## Problem
From the data below, retype exactly the lines starting with the one that contains "reads [(0xC4011500, .accrd" and ending with the one that contains "(0xC6600A31, .dtagTile 3", both included.

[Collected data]
========
/-! ## Well-formedness: one ill-formed instruction for each check -/

/-- A predicate destination p0, misaligned pairs and quads, an address pair at an odd register, immediates and register
numbers out of range, sub-codes no member has, and events, which have no word (Table 6.9, R113, R114). -/
theorem test_ill_formed :
    ([.icmp 0 1 2 0 false false, .setp 0 1 false, .mlook 0 4, .mkeyPredicate 0, .iadd64 3 2 4 false false, .madw 5 1 2 false false,
      .qe4 9 5 8 false false, .df4 4 1 2 false false, .ldd 3 1 4 0, .ldw 6 7 0 0, .tex 18 8 10 1, .rayq 20 8 10 2,
      .shli 2 1 32 false, .shflh 5 6 0 false, .shflh 5 6 8 false, .lstep 6 6 7 0 false, .pfx 0 false false 6 0 0,
      .pfx 0 false false 0 5 0, .ufadd 1 2 3 6, .ballot 1 1 2, .mpoll 6 7 0, .mwait 0 1, .mpop 7 1, .cpy 60, .mma 0 63 2,
      .xft 1 2 5, .emset 6 8, .epost 4 5 7, .etake 4 6 8, .etake 4 5 2, .mbegin 7 4 1 1, .mstat 5 7 0, .mkeyt 4 5 4,
      .fout 9 3 0 15, .fout 8 3 0 0, .fout 8 3 2 1, .icmpUnsigned 1 1 2 2 false false, .cvt 3 4 7 0 0 false,
      .cvt 3 4 0 11 0 false, .atom 2 1 4 13, .atomd 4 6 1 1, .ldl 3 1 4 5, .ucmp 3 4 5 6, .ufcvt 6 7 5 0 0, .barr 5 3 5 2,
      .fence 4 0, .fence 3 5, .mkey 1 5, .powerLevel 0, .reset] : List Instr).all (fun i => !i.wellFormed) = true := by
  decide +kernel

/-- The same forms with the nearest value each check accepts. -/
theorem test_well_formed :
    ([.icmp 1 1 2 0 false false, .setp 7 1 false, .mlook 1 4, .iadd64 2 2 4 false false, .madw 4 1 2 false false,
      .qe4 9 4 8 false false, .df4 8 1 2 false false, .ldd 4 1 4 0, .ldw 6 7 1 0, .ldw 6 8 0 0, .tex 16 8 10 1,
      .shli 2 1 31 false, .shflh 5 6 1 false, .shflh 5 6 7 false, .lstep 6 6 6 0 false, .pfx 0 false false 5 4 0,
      .ufadd 1 2 3 5, .ballot 1 1 1, .mpoll 6 8 0, .cpy 59, .mma 0 62 62, .xft 1 2 4, .emset 6 7, .epost 4 5 8, .epost 4 5 15,
      .etake 4 6 7, .mbegin 7 3 1 1, .mstat 5 6 0, .mkeyt 4 5 3, .fout 8 3 0 1, .fout 10 3 1 15,
      .icmpUnsigned 1 1 2 1 false false, .cvt 3 4 6 10 0 false, .atom 2 1 4 12, .atomd 4 6 1 3, .ldl 4 1 4 4, .ucmp 3 4 5 5,
      .barr 5 3 4 2, .fence 3 4, .mkey 1 4] : List Instr).all (fun i => i.wellFormed) = true := by decide +kernel

/-- R110, R111, R119 and chapter 6's example: a PFX before a PFX or a group-space word, with a field Table 6.5 does not accept,
or last in its unit; a member that needs one without it; and the fix, a NOP before the pair. -/
theorem test_verifier :
    verifyUnit [0xFE000A00, 0xFE000A00] = .error ⟨0, 0xFE000A00, .prefixPrefix⟩ ∧
    verifyUnit [0xFE000000, 0xB6000000] = .error ⟨0, 0xFE000000, .prefixGroupSpace⟩ ∧
    verifyUnit [0xFE020000, 0x06143070] = .error ⟨0, 0xFE020000, .prefixField⟩ ∧
    verifyUnit [0x0C040828, 0x140C1FFE, 0x0420103C, 0xFE000A00] = .error ⟨2, 0x0420103C, .prefixAbsent⟩ ∧
    verifyUnit [0xB6000000, 0xFE000A00] = .error ⟨1, 0xFE000A00, .lastPosition⟩ ∧
    verifyUnit [0xFE0A0000, 0x5E000000] = .error ⟨1, 0x5E000000, .reservedMajor⟩ ∧
    verifyUnit [0xFE000A00, 0x0420103C, 0x88280000, 0x12345678] = .ok [3] := by decide +kernel

/-! ## Decoding: the words that the spec prints, family by family -/

/-- The words decode to the instructions beside them, and the instructions encode to the words. -/
def reads (l : List (BitVec 32 × Instr)) : Bool :=
  l.all fun p => (match decodeWord p.1 0 with | .ok i => decide (i = p.2) | .error _ => false) && encode p.2 == [p.1]

theorem test_decode_engines :
    reads [(0xC4011500, .accrd 0 4 21), (0xC4001630, .accst 0 22), (0xC4419510, .accwr 2 6 21), (0xC4200020, .accz 1),
      (0xC0010000, .cpy 8), (0xC00082A0, .cpyq 4 5), (0xC0008010, .dcmp 4), (0xC6020A40, .dset 4 5),
      (0xC6600A31, .dtagTile 3 5), (0xC6020A30, .dtag 4 5), (0xC800E010, .emgen 7), (0xC800C002, .emset 6 2),
      (0xC6401210, .ixft 2 9), (0xC6041211, .ixftScratchpad 8 9), (0xC2082400, .mma 0 16 18),
      (0xC2682410, .mmaz 3 16 18), (0xC4001440, .wmark 0 20), (0xC6401221, .xact 2 9 1),
      (0xC6441225, .xactBias 2 8 9 1), (0xC6041200, .xft 8 9 0), (0xCA008289, .epost 4 5 9),
      (0xCA20C012, .etake 4 6 2)] = true := by decide +kernel

theorem test_decode_status_votes_memory :
    reads [(0x94005061, .actm 5 1), (0x94003220, .ballot 3 1 0), (0x94106000, .bcast 4 6), (0x94247010, .rdfirst 9 7),
      (0x90180030, .srd 3 48), (0x92000030, .swr 0 48), (0x99D72008, .uldd 58 57 8), (0x96188010, .uldw 3 4 16),
      (0x9DC74000, .ustd 56 58 0), (0x9A189FF8, .ustw 3 4 0x1ff8), (0x94002640, .vall 2 3),
      (0x94002630, .vany 2 3), (0x94002650, .vcnt 2 3)] = true := by decide +kernel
========
## Finished task
    reads [(0xC4011500, .accrd 0 4 21), (0xC4001630, .accst 0 22), (0xC4419510, .accwr 2 6 21), (0xC4200020, .accz 1),
      (0xC0010000, .cpy 8), (0xC00082A0, .cpyq 4 5), (0xC0008010, .dcmp 4), (0xC6020A40, .dset 4 5),
      (0xC6600A31, .dtagTile 3 5), (0xC6020A30, .dtag 4 5), (0xC800E010, .emgen 7), (0xC800C002, .emset 6 2),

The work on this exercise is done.